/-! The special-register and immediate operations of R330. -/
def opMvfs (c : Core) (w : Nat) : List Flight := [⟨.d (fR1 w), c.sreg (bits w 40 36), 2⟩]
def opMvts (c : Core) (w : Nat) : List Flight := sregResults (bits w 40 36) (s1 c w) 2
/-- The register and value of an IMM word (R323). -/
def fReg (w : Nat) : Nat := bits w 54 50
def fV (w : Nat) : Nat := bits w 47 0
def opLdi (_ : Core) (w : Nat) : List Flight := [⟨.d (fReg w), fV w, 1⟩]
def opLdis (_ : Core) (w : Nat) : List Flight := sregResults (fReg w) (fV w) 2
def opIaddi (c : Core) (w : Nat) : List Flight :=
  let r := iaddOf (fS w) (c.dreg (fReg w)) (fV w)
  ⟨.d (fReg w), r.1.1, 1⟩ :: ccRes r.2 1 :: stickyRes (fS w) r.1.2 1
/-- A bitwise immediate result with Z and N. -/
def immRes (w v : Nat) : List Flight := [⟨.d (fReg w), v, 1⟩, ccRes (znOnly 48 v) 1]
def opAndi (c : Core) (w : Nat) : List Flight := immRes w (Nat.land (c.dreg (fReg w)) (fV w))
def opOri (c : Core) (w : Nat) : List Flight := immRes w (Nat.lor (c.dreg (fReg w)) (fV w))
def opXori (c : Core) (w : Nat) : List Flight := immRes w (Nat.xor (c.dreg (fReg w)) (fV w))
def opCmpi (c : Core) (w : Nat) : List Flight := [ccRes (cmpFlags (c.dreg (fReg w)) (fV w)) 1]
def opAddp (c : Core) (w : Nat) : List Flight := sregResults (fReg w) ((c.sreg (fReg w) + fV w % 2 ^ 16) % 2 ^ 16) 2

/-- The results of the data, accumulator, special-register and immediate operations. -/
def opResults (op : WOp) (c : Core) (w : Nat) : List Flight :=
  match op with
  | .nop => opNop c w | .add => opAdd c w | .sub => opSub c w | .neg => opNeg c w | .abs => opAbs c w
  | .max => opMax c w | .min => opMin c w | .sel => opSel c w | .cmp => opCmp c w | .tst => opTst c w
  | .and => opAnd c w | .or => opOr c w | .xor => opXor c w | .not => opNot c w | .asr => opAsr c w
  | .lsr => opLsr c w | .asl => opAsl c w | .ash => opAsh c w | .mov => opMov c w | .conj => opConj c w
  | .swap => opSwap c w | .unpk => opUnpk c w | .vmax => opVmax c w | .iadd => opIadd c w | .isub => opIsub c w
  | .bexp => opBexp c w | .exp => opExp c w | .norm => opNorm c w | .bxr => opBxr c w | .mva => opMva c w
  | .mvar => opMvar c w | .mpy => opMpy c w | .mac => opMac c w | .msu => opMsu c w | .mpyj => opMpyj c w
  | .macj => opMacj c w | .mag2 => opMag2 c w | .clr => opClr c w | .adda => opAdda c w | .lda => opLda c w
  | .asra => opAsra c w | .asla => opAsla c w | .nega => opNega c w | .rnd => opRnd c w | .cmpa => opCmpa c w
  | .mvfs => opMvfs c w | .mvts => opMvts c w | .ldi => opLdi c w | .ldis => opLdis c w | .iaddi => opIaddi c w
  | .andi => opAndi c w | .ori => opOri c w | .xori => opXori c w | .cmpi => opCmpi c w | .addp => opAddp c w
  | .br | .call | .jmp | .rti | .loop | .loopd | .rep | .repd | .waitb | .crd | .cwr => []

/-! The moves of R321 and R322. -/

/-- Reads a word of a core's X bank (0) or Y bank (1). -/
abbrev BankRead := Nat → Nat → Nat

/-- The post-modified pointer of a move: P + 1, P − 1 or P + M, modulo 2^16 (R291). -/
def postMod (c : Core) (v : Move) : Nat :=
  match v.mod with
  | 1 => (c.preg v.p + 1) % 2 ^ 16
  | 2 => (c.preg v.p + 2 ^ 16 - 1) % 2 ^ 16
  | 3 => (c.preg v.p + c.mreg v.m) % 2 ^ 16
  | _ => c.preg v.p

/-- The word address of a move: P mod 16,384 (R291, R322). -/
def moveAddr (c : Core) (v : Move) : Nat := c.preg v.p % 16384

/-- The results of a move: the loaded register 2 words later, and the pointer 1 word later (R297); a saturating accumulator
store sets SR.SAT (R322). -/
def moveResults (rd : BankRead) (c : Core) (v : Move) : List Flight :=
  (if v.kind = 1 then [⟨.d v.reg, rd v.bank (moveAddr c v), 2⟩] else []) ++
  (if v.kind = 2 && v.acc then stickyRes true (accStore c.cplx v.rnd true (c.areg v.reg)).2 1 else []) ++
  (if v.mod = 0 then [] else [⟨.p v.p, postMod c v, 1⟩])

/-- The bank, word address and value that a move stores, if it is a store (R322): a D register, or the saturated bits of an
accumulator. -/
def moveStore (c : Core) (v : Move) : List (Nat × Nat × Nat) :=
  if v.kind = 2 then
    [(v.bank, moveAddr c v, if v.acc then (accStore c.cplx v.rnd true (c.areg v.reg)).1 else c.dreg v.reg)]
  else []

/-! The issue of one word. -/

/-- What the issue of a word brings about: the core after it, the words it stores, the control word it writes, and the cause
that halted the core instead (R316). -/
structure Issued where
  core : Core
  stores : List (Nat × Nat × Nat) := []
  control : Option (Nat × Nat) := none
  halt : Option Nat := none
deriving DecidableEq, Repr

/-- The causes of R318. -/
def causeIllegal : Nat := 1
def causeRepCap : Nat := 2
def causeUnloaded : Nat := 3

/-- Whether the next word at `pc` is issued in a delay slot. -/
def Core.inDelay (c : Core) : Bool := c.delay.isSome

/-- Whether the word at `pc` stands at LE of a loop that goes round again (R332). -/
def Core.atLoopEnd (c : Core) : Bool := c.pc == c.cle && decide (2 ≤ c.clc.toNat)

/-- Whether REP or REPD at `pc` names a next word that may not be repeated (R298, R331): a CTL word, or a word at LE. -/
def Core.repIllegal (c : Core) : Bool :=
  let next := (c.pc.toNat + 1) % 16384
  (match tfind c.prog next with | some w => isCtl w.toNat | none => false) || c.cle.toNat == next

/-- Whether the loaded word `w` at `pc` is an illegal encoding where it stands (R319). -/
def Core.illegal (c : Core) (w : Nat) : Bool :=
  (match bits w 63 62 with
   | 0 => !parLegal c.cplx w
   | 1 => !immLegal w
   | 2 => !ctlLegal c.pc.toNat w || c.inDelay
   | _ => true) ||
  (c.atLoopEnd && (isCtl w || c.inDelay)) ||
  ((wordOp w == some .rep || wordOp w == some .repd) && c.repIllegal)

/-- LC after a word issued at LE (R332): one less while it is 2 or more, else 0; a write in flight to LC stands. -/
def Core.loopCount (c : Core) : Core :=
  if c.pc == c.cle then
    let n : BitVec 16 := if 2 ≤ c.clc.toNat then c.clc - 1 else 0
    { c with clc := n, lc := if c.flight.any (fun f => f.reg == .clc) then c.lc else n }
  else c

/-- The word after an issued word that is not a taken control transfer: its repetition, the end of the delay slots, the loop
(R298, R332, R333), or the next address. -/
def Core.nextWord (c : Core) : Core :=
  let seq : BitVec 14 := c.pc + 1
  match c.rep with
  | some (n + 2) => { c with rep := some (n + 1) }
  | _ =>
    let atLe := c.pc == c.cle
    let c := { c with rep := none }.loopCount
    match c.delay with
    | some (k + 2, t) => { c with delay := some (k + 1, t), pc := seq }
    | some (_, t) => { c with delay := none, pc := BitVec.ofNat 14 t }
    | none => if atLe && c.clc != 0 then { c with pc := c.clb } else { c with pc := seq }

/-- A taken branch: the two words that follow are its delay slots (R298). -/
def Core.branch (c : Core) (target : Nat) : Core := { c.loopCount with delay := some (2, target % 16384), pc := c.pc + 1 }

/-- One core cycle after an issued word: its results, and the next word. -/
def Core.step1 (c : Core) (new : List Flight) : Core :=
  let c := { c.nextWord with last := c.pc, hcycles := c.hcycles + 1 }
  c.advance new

◆ **Work to be completed**
With "words" as the string to match, show every line of the entries above that has it.

◆ **Solution**
/-- The results of a move: the loaded register 2 words later, and the pointer 1 word later (R297); a saturating accumulator
/-- What the issue of a word brings about: the core after it, the words it stores, the control word it writes, and the cause
/-- A taken branch: the two words that follow are its delay slots (R298). -/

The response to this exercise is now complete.